The NLP was developed to automatically calculate a radiologist's performance for a specific diagnosis using unstructured reports in a RIS. For this initial test, the researchers selected the diagnoses of osteoporosis and osteopenia. The NLP was trained using 300 dual-energy x-ray absorptiometry (DEXA) and pelvic x-ray reports so that it would identify reports assessing normal and abnormal bony mineralization.
Session presenter Dr. Bao Do, a clinical instructor and radiologist working in the musculoskeletal section of the department of radiology, will present findings from an analysis of 1,910 pelvic x-ray reports and 1,496 DEXA reports. The NLP correctly classified all but one of the reports.
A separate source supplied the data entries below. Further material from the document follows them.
/-- The hypotheses of TheBeacon can be met, clause by clause. -/
theorem wit_TheBeacon :
    (∃ (s : State), ((s.fg F.TIM_BCNCFG_ROLE = 2 ∨ s.fg F.TIM_BCNCFG_ROLE = 3)) ∧ s.time.bcn.aligned = true ∧ s.time.bcn.nbits < 63) ∧
    (∃ (s : State), ((s.fg F.TIM_BCNCFG_ROLE = 2 ∨ s.fg F.TIM_BCNCFG_ROLE = 3)) ∧ s.time.bcn.aligned = true ∧ s.time.bcn.nbits < 63) ∧
    (∃ (s : State), s.fg F.TIM_BCNCFG_ROLE = 1 ∧ s.time.bcn.aligned = true ∧ s.time.bcn.nbits < 63 ∧ s.time.bcn.rttCount < 255) ∧
    (∃ (s : State), s.fg F.TIM_BCNCFG_ROLE = 1 ∧ s.time.bcn.aligned = true ∧ s.time.bcn.nbits < 63 ∧ s.time.bcn.rttCount < 255) ∧
    (∃ (s : State), ((s.fg F.TIM_BCNCFG_ROLE = 2 ∨ s.fg F.TIM_BCNCFG_ROLE = 3)) ∧ 4 ≤ s.time.bcn.missed) ∧
    (∃ (s : State), s.beaconMay = true ∧ s.fg F.TIM_BCNCFG_ROLE = 0 ∧ s.flag F.TIM_BCNCFG_ECHO = true) ∧
    (∃ (s : State), s.beaconMay = false) :=
  ⟨⟨((solo.fs F.TIM_BCNCFG_ROLE 2).fs F.TIM_BCNSTAT_ACQ 1).modBcn fun b => { b with aligned := true, nbits := 62 }, by decide +kernel⟩,
   ⟨(solo.fs F.TIM_BCNCFG_ROLE 3).modBcn fun b => { b with aligned := true, missed := 3 }, by decide +kernel⟩,
   ⟨(solo.fs F.TIM_BCNCFG_ROLE 1).modBcn fun b => { b with aligned := true, edgeFrame := 0xFFFFFFFF }, by decide +kernel⟩,
   ⟨(solo.fs F.TIM_BCNCFG_ROLE 1).modBcn fun b => { b with aligned := true, edgeFrame := 0xFFFFFFFF }, by decide +kernel⟩,
   ⟨(solo.fs F.TIM_BCNCFG_ROLE 2).modBcn fun b => { b with missed := 4 }, by decide +kernel⟩,
   ⟨solo.fs F.TIM_BCNCFG_ECHO 1, by decide +kernel⟩,
   ⟨(at_ .safe).fs F.TIM_BCNCFG_ECHO 1, by decide +kernel⟩⟩

/-- The hypotheses of HeartbeatsAndHandover can be met, clause by clause. -/
theorem wit_HeartbeatsAndHandover :
    (∃ (s : State), s.mir.judged = false ∧ s.mir.seen = true ∧ s.mir.hbtEdge = false ∧ s.mir.mirSeen = false ∧ Nat.min 5 (Nat.max 2 (s.fg F.ROL_CFG_MISSLIM)) ≤ s.mir.bothRun + 1) ∧
    (∃ (s : State), s.mir.judged = false ∧ s.mir.seen = true ∧ s.mir.hbtEdge = false ∧ s.mir.mirSeen = false ∧ Nat.min 5 (Nat.max 2 (s.fg F.ROL_CFG_MISSLIM)) ≤ s.mir.bothRun + 1) ∧
    (∃ (s : State), s.dev = .standby ∧ s.mir.failed = true ∧ s.mir.actEdges % 4 = 0) ∧
    (∃ (s : State), s.dev = .standby ∧ s.mir.failed = true ∧ s.mir.actEdges % 4 ≠ 0) ∧
    (∃ (s : State), s.holds = true ∧ s.mir.yieldDue = true) ∧
    (∃ (s : State) (p : SwapPlan), s.mir.swap = some p ∧ later (sub32 p.w 8) s.frame = true) ∧
    (∃ (s : State) (p : SwapPlan), s.mir.swap = some p ∧ s.holds = true ∧ s.coming = sub32 p.w 8 ∧ (s.mir.header.all fun x => !x.swpend) = true) ∧
    (∃ (s : State) (p : SwapPlan), s.mir.swap = some p ∧ s.coming = p.w) ∧
    (∃ (s : State) (p : SwapPlan), s.mir.swap = some p ∧ s.coming = p.w) :=
  ⟨⟨{ at_ .active with mir := { MirSt.init with seen := true, bothRun := 4 } }, by decide +kernel⟩,
   ⟨{ at_ .standby with mir := { MirSt.init with seen := true, bothRun := 4 } }, by decide +kernel⟩,
   ⟨{ at_ .standby with mir := { MirSt.init with failed := true } }, by decide +kernel⟩,
   ⟨{ at_ .standby with mir := { MirSt.init with failed := true, actEdges := 2 } }, by decide +kernel⟩,
   ⟨{ solo with mir := { MirSt.init with yieldDue := true } }, by decide +kernel⟩,
   ⟨{ at_ .active with mir := { MirSt.init with swap := some ⟨9⟩ } }, ⟨9⟩, by decide +kernel⟩,
   ⟨{ at_ .active with mir := { MirSt.init with swap := some ⟨9⟩ } }, ⟨9⟩, by decide +kernel⟩,
   ⟨{ at_ .active with mir := { MirSt.init with swap := some ⟨1⟩ } }, ⟨1⟩, by decide +kernel⟩,
   ⟨{ at_ .standby with mir := { MirSt.init with swap := some ⟨1⟩ } }, ⟨1⟩, by decide +kernel⟩⟩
"The NLP was able to review several hundred thousand reports in less than a day's time, with a more than 99.9% accuracy rate," Do told AuntMinnie.com. "In an analysis we conducted over a five-year period, we determined that a pelvic x-ray exam has a high positive predictive value [PPV] of over 80% in identifying osteoporosis. Imagine the scenario of a patient who may not have health insurance or the funds to have a DEXA test who presents to an emergency department for hip pain after a fall. If an x-ray has a high PPV for identifying osteoporosis, the treating physician might be able to refer this patient to appropriate follow-up."
"So, our question is, without increasing the cost of healthcare, can an existing study such as a routine, inexpensive x-ray exam be useful as a complimentary screening tool to help identify more patients at risk for osteoporotic complications?" he said.